## [WORK INSTRUCTION]
Copy each line from the data that has the word "exact" in it.

[Saved data entries]
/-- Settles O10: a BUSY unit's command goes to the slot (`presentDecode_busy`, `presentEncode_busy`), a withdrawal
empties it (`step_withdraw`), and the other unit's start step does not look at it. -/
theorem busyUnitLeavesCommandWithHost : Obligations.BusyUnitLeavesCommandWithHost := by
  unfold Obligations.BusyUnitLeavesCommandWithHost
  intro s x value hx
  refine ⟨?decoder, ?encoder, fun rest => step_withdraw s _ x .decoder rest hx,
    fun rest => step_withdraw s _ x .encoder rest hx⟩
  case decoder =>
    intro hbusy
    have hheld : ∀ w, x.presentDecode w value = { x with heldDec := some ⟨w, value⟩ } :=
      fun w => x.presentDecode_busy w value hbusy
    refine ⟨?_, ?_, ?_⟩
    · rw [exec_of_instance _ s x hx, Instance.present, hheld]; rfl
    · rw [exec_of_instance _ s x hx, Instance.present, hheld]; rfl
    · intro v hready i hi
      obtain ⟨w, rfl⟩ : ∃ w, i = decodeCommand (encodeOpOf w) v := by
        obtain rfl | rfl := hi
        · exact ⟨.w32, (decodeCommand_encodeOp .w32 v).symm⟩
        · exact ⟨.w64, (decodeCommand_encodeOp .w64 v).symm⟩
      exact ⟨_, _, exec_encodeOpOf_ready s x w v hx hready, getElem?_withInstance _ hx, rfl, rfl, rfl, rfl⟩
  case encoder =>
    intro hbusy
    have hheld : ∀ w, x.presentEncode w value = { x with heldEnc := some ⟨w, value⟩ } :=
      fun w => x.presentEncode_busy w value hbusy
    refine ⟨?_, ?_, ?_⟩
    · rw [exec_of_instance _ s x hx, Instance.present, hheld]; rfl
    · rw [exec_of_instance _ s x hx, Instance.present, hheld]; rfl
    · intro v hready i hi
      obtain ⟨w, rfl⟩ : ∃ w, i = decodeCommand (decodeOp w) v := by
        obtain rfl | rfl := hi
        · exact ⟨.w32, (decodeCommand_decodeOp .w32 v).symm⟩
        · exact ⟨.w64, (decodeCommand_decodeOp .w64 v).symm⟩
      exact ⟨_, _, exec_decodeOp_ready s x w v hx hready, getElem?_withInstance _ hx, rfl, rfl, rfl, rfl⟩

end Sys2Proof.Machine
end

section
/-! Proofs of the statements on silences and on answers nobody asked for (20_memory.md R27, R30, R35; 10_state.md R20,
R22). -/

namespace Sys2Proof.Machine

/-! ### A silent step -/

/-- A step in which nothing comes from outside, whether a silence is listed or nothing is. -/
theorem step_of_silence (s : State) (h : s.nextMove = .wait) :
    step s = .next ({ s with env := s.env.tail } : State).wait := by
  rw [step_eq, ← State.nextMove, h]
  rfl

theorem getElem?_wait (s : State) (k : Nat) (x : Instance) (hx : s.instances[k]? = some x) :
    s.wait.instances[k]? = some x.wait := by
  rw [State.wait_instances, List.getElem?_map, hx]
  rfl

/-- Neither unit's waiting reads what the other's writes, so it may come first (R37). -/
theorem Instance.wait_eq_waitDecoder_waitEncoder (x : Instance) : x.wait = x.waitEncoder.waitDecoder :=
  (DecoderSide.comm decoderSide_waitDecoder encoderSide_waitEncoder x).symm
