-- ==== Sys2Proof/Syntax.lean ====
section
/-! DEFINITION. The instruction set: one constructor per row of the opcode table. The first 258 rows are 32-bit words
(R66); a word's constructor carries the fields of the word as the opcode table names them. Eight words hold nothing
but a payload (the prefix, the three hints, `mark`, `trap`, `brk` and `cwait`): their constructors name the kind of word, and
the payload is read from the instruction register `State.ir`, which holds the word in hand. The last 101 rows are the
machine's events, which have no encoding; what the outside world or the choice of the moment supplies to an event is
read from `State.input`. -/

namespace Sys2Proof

## [RESPONSE]
        · exact ⟨.w32, (decodeCommand_encodeOp .w32 v).symm⟩
        · exact ⟨.w64, (decodeCommand_encodeOp .w64 v).symm⟩
      exact ⟨_, _, exec_encodeOpOf_ready s x w v hx hready, getElem?_withInstance _ hx, rfl, rfl, rfl, rfl⟩
        · exact ⟨.w32, (decodeCommand_decodeOp .w32 v).symm⟩
        · exact ⟨.w64, (decodeCommand_decodeOp .w64 v).symm⟩
      exact ⟨_, _, exec_decodeOp_ready s x w v hx hready, getElem?_withInstance _ hx, rfl, rfl, rfl, rfl⟩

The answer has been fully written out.